>>>
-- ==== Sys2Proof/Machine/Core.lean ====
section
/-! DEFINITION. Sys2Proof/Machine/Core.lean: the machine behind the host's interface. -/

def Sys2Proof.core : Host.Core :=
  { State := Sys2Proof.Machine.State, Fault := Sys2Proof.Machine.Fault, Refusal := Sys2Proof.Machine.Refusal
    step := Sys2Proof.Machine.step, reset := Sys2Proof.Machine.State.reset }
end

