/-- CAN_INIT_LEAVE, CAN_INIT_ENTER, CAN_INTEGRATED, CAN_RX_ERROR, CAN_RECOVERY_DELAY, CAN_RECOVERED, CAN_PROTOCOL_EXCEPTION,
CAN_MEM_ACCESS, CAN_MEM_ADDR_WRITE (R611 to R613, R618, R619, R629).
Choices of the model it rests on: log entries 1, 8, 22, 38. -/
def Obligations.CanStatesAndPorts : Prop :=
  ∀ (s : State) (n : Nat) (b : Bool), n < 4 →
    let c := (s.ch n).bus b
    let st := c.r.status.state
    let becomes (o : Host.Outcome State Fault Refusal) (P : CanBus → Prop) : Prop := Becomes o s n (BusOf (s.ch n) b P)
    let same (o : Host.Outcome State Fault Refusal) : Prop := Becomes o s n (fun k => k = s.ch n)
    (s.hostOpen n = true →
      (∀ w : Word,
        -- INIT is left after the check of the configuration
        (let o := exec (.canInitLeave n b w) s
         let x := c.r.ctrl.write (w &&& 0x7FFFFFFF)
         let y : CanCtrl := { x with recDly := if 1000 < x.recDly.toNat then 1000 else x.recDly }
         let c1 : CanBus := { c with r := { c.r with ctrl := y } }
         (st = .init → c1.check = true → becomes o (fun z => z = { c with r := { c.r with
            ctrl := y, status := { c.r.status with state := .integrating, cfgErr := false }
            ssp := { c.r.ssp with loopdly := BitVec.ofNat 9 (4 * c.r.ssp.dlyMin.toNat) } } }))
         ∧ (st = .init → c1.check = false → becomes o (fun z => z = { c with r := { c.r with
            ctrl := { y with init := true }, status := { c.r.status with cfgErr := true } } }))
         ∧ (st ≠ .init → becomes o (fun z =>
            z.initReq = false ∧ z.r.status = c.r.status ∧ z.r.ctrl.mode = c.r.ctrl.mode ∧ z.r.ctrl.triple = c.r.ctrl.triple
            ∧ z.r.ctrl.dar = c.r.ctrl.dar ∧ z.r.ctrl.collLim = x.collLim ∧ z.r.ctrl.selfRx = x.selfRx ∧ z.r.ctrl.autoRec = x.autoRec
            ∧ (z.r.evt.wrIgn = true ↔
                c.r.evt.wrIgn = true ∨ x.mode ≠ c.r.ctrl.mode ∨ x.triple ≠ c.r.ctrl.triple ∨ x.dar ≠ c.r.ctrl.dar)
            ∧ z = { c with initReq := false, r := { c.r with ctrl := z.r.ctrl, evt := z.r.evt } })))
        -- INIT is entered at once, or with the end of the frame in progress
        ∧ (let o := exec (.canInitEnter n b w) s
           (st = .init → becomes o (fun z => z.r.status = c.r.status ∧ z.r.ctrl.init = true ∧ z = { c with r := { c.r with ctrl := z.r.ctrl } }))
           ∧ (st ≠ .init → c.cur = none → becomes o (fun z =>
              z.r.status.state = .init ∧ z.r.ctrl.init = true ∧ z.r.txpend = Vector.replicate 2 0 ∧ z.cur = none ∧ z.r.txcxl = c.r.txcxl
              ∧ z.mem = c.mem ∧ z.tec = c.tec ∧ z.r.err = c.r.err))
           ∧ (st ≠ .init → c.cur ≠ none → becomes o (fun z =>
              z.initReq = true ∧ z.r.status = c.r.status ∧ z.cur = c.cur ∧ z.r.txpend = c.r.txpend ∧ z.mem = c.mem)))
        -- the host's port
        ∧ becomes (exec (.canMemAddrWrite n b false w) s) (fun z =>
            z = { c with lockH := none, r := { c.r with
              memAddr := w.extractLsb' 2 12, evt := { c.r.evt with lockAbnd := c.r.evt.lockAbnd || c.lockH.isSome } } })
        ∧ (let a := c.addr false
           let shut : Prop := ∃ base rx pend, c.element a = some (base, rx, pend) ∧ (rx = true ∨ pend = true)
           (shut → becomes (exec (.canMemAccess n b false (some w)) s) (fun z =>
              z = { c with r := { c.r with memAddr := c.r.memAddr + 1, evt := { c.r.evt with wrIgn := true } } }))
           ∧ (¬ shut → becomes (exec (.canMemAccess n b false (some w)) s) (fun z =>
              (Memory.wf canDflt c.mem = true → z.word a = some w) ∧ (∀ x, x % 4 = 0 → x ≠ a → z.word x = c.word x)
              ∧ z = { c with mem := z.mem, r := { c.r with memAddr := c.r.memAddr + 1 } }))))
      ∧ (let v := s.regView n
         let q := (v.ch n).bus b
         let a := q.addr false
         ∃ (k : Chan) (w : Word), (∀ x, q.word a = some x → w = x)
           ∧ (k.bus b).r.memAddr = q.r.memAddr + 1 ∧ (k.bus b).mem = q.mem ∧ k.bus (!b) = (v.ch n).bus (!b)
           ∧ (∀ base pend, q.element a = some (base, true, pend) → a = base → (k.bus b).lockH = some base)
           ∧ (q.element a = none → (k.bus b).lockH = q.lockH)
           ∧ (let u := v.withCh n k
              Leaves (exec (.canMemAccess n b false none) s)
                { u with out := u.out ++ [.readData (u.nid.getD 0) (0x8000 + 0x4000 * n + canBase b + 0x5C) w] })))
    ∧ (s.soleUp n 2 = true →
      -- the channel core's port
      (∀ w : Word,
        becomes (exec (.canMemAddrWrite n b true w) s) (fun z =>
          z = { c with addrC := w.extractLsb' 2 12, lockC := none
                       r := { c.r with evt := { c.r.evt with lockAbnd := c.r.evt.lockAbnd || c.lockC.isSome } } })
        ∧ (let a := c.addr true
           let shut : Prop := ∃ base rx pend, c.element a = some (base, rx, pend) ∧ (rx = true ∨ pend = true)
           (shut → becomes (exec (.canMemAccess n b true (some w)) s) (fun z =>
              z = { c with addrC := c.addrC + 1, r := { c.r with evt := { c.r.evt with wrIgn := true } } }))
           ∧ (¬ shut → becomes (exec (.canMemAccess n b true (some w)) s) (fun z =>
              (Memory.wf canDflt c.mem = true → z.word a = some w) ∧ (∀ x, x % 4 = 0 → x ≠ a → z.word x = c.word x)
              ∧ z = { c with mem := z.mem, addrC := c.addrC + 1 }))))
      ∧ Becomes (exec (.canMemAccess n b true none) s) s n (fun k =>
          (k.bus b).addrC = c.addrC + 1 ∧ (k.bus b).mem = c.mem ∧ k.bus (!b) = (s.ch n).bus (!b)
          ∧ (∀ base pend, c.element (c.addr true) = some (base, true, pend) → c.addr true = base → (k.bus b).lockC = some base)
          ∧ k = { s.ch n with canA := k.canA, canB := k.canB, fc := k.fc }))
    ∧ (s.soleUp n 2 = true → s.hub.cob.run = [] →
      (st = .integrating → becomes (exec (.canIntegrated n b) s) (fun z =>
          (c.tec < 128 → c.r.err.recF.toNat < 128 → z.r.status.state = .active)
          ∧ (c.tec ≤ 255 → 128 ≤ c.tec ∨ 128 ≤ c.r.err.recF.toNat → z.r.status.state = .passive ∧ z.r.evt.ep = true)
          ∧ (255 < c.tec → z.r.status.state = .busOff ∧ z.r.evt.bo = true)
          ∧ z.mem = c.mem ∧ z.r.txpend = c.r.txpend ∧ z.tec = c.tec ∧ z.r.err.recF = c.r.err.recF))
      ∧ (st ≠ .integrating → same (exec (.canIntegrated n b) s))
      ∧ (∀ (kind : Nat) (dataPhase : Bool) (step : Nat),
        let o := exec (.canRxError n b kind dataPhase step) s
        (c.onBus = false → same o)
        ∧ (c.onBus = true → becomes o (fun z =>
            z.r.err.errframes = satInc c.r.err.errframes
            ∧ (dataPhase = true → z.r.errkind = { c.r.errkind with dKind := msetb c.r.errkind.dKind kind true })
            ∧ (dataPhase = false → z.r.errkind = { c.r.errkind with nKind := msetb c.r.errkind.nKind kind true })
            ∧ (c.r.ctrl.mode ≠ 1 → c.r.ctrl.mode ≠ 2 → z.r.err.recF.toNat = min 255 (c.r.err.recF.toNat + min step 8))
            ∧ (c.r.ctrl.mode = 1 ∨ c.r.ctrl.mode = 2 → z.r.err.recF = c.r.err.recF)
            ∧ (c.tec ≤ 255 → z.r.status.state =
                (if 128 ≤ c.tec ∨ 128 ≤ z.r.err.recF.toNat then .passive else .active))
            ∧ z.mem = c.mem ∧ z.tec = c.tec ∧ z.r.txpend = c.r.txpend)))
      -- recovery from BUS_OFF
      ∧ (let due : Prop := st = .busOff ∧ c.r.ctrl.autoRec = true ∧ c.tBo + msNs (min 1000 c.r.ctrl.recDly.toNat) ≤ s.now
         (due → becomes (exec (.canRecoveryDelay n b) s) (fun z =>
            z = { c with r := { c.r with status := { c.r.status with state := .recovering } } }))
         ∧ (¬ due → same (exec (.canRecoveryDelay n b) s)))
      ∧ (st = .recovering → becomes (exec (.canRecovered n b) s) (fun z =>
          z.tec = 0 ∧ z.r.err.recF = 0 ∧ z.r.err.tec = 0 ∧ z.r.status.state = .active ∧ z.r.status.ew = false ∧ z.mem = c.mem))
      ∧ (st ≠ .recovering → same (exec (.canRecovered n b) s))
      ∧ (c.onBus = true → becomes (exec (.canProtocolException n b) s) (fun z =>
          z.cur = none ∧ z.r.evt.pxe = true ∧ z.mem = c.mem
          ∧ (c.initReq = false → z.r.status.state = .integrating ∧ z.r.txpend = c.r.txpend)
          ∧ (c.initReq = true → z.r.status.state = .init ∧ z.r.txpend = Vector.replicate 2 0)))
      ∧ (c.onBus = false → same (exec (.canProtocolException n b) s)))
<<<
* [What needs to be done]: Give back exactly what runs from the first line of the listing above to the line that contains "def Sys2Proof.core : Host.Core", keeping both end lines.

* [Written response]:
-- ==== Sys2Proof/Machine/Core.lean ====
section
/-! DEFINITION. Sys2Proof/Machine/Core.lean: the machine behind the host's interface. -/

def Sys2Proof.core : Host.Core :=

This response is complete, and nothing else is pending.